Below are the records; locate each line with the word "lookup" and copy it.

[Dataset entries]
################
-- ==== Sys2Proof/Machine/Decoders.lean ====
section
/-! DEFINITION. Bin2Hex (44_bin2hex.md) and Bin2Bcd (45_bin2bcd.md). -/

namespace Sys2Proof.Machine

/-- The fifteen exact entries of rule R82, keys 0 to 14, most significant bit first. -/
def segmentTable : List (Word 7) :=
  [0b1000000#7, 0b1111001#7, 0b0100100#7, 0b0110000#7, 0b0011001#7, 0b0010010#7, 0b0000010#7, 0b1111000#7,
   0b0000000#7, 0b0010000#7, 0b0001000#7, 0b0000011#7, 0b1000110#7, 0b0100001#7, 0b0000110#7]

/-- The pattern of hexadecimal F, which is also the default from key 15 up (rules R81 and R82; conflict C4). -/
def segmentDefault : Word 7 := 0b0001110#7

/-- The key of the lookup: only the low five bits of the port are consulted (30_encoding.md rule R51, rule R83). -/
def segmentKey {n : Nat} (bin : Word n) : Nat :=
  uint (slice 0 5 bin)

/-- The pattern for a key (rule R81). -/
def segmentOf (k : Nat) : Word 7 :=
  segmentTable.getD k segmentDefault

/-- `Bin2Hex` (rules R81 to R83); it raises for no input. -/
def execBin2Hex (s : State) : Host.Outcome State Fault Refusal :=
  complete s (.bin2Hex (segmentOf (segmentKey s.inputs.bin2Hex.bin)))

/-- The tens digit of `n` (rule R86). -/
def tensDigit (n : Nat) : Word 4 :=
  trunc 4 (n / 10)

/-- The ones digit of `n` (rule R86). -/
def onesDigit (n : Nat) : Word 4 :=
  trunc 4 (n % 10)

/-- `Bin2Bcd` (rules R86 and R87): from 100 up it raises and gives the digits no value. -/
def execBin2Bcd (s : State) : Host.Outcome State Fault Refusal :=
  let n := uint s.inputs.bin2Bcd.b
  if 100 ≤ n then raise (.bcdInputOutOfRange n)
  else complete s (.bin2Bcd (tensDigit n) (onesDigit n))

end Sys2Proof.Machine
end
################
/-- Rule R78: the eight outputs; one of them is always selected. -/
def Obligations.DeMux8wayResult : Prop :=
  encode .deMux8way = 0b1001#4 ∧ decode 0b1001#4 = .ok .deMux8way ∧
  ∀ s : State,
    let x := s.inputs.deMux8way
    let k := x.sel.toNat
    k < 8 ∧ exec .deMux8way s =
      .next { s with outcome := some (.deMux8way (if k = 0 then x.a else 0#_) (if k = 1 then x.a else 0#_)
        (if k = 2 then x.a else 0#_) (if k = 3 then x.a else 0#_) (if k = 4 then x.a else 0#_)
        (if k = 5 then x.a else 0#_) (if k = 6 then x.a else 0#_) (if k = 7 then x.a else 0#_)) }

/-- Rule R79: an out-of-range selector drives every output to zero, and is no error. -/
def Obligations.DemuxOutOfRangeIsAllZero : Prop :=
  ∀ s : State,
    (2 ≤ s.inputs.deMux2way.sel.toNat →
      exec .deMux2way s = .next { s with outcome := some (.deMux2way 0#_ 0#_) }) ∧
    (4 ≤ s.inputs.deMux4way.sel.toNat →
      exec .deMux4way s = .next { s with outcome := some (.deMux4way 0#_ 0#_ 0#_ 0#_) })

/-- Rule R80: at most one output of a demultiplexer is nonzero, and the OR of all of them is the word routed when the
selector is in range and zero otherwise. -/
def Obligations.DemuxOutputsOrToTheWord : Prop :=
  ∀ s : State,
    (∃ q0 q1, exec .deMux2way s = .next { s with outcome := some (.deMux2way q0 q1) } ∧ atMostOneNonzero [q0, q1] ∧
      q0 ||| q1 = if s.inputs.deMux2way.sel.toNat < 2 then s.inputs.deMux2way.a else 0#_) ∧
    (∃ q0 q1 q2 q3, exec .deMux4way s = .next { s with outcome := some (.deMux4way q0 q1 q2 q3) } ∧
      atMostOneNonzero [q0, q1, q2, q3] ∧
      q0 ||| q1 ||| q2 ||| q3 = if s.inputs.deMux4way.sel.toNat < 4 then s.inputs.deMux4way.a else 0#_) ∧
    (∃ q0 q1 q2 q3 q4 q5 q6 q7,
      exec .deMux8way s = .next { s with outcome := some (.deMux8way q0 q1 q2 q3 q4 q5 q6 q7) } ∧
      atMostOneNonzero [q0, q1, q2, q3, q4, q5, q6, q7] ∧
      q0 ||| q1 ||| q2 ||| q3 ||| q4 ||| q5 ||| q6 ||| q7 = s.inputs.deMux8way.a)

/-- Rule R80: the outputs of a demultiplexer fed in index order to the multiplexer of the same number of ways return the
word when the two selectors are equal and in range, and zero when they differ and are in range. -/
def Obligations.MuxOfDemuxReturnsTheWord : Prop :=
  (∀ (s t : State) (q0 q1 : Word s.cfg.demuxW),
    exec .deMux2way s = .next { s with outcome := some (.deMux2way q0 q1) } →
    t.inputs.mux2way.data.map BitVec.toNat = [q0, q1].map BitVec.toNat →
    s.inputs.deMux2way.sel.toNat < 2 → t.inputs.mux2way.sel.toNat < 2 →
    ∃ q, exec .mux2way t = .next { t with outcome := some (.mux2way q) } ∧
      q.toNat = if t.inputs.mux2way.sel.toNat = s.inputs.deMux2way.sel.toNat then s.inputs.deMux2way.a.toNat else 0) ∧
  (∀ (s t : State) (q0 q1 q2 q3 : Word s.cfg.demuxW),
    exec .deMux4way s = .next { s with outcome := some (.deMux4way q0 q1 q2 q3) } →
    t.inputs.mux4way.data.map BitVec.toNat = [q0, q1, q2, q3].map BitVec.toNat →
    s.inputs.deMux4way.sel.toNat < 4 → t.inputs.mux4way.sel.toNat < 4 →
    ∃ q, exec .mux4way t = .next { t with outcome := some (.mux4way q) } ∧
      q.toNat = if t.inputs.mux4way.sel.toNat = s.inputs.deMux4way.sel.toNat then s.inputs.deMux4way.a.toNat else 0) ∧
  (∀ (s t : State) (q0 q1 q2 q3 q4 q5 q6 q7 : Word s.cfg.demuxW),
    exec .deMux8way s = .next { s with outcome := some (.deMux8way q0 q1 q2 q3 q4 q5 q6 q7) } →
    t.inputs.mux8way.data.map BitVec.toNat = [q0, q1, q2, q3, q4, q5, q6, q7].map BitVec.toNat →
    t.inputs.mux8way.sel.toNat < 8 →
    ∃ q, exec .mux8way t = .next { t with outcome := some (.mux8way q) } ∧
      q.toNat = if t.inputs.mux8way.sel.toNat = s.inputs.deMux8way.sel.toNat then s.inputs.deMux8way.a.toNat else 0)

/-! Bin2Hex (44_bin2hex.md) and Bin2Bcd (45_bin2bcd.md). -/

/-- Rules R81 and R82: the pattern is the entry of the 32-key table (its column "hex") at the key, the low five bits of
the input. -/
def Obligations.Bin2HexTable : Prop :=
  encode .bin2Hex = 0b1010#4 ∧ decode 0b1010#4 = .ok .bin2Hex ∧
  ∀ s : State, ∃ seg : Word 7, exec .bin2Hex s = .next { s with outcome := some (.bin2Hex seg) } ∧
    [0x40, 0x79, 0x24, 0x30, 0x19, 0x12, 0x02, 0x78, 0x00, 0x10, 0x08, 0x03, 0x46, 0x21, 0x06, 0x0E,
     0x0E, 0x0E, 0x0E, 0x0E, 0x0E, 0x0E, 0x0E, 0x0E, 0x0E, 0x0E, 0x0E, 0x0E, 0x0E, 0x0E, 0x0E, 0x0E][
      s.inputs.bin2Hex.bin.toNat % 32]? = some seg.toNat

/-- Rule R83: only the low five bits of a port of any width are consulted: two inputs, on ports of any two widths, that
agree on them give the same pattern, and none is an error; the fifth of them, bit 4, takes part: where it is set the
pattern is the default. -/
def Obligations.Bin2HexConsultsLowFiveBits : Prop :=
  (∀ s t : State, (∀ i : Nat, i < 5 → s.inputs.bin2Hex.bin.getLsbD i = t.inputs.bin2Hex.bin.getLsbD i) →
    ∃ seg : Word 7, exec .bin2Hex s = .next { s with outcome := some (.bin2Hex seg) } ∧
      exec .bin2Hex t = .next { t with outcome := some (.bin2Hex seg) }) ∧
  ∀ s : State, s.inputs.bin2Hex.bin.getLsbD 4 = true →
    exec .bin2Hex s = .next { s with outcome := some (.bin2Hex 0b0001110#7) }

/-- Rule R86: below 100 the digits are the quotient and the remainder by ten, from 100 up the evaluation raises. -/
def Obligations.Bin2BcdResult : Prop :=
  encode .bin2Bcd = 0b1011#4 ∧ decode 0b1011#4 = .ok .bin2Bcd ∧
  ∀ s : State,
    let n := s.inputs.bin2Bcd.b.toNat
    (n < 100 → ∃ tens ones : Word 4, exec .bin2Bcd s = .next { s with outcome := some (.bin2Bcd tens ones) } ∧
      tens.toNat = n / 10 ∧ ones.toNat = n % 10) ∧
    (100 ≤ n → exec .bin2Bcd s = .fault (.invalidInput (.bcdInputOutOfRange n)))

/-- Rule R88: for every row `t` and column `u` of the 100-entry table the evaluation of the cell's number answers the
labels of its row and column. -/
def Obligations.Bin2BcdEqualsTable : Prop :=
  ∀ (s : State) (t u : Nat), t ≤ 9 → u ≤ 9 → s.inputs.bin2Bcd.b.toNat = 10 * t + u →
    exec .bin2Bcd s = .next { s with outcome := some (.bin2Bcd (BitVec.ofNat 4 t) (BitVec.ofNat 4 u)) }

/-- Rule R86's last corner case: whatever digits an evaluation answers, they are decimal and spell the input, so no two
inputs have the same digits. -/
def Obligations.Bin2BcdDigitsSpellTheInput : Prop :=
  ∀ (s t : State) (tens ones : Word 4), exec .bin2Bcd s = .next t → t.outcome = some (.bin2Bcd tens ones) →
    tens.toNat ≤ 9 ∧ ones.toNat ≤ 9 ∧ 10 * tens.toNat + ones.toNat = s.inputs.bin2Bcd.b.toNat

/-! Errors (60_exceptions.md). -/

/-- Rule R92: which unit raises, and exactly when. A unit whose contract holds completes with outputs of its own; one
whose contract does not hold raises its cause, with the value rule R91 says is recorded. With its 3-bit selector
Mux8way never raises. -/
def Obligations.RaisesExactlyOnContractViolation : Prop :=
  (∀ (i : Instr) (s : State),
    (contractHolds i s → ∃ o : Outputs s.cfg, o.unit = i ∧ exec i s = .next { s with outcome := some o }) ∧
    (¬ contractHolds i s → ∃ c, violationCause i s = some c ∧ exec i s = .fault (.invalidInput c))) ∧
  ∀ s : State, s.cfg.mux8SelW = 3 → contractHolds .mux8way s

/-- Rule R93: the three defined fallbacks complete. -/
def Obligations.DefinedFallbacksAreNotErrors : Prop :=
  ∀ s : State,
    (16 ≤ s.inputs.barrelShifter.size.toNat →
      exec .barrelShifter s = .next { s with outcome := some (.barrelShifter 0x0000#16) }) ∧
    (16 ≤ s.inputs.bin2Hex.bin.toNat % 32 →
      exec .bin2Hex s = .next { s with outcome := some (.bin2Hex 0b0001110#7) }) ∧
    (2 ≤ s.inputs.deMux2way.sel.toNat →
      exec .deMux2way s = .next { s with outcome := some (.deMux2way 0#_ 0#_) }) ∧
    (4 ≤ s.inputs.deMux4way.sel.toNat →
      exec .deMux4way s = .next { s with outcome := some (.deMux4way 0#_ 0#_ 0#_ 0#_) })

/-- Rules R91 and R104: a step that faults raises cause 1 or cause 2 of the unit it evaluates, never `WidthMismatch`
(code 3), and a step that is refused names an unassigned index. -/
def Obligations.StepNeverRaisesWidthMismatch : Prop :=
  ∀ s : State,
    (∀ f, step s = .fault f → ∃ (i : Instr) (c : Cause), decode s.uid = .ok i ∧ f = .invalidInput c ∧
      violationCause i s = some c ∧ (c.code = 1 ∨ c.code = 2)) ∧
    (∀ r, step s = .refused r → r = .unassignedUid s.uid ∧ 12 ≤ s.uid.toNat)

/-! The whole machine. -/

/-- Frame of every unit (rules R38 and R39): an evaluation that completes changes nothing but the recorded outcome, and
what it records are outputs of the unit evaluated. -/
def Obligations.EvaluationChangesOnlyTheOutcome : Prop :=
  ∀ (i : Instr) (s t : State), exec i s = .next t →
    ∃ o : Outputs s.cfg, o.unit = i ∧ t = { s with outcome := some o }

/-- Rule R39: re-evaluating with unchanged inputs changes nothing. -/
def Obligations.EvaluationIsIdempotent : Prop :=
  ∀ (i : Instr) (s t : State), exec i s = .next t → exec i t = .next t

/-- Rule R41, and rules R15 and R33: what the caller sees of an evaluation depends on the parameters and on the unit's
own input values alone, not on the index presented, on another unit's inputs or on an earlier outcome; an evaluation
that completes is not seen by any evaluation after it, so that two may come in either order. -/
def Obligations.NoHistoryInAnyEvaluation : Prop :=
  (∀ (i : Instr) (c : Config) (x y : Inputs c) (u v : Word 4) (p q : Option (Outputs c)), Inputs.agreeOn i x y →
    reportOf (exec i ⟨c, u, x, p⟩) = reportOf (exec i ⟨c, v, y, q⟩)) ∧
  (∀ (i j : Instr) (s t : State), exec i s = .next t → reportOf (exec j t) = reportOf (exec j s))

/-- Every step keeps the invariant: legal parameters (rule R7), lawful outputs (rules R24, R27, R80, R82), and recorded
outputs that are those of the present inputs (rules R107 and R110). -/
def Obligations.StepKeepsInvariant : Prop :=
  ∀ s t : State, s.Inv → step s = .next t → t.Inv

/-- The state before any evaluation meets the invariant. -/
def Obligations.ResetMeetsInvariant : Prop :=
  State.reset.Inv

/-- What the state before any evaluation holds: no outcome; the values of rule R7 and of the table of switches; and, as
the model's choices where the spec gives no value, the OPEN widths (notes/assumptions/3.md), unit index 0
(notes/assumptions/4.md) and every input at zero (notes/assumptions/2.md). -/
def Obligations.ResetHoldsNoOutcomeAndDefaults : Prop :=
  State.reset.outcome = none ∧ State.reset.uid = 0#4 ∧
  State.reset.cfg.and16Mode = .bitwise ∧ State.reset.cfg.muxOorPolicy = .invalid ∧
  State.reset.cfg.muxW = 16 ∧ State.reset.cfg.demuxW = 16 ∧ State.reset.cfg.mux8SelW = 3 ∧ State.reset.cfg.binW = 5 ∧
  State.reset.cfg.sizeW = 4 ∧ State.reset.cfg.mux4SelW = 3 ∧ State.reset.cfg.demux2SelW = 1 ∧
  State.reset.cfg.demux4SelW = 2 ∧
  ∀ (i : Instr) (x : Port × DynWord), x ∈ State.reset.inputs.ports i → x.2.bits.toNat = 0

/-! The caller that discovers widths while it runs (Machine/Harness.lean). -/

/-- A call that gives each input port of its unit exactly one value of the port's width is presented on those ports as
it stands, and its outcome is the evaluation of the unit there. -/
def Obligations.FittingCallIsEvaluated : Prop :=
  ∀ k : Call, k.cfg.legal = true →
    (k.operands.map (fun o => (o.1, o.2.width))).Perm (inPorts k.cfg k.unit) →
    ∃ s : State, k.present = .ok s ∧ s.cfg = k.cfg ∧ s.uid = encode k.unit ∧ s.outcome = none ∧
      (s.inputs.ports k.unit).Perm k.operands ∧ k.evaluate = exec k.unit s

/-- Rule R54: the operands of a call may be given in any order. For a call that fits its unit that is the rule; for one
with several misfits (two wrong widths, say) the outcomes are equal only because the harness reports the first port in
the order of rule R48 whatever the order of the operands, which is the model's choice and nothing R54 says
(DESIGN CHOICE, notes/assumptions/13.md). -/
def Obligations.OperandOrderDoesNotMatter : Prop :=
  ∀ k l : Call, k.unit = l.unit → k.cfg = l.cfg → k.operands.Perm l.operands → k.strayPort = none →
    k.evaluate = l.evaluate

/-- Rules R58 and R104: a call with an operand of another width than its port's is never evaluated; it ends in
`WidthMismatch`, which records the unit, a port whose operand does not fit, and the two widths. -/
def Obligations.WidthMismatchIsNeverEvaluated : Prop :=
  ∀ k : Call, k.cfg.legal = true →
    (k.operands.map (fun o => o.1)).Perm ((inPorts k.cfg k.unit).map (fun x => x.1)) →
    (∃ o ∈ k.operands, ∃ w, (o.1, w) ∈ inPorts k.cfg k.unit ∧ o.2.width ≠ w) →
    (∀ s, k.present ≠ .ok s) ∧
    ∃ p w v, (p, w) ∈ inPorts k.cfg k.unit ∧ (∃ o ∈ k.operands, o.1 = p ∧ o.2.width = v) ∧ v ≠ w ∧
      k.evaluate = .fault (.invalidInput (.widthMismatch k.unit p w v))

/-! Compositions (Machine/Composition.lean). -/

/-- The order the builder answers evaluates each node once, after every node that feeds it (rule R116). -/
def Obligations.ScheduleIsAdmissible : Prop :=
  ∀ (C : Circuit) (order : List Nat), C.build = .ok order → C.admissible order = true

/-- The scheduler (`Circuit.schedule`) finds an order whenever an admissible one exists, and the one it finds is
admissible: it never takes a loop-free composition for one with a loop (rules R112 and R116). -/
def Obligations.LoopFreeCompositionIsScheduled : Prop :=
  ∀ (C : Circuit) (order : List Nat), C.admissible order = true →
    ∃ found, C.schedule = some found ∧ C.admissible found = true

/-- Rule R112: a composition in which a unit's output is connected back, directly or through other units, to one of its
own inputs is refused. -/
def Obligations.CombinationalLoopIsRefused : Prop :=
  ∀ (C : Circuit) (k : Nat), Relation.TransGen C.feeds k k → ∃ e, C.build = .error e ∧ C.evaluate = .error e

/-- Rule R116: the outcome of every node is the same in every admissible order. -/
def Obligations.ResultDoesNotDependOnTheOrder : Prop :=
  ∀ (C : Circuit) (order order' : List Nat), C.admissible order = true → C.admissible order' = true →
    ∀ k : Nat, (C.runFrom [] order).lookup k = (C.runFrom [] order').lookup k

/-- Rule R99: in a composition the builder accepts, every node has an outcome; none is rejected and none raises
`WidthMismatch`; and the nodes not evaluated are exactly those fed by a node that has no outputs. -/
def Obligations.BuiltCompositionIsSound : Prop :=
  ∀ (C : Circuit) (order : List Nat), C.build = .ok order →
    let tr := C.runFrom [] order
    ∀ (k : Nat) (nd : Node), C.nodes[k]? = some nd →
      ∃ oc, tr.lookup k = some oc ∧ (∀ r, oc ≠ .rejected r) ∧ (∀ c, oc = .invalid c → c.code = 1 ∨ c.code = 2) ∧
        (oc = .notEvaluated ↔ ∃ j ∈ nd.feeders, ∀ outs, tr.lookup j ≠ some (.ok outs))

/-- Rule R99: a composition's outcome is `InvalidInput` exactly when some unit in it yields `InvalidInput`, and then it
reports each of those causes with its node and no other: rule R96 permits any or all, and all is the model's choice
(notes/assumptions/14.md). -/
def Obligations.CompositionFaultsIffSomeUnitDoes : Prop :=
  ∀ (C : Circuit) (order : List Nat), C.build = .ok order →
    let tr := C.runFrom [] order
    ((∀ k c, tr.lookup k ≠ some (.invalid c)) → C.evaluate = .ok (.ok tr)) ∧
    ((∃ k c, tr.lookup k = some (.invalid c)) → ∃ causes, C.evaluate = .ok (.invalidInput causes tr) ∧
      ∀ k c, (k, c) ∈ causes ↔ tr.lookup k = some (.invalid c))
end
################
Answer →
/-- The key of the lookup: only the low five bits of the port are consulted (30_encoding.md rule R51, rule R83). -/
    ∀ k : Nat, (C.runFrom [] order).lookup k = (C.runFrom [] order').lookup k
      ∃ oc, tr.lookup k = some oc ∧ (∀ r, oc ≠ .rejected r) ∧ (∀ c, oc = .invalid c → c.code = 1 ∨ c.code = 2) ∧
        (oc = .notEvaluated ↔ ∃ j ∈ nd.feeders, ∀ outs, tr.lookup j ≠ some (.ok outs))
    ((∀ k c, tr.lookup k ≠ some (.invalid c)) → C.evaluate = .ok (.ok tr)) ∧
    ((∃ k c, tr.lookup k = some (.invalid c)) → ∃ causes, C.evaluate = .ok (.invalidInput causes tr) ∧
      ∀ k c, (k, c) ∈ causes ↔ tr.lookup k = some (.invalid c))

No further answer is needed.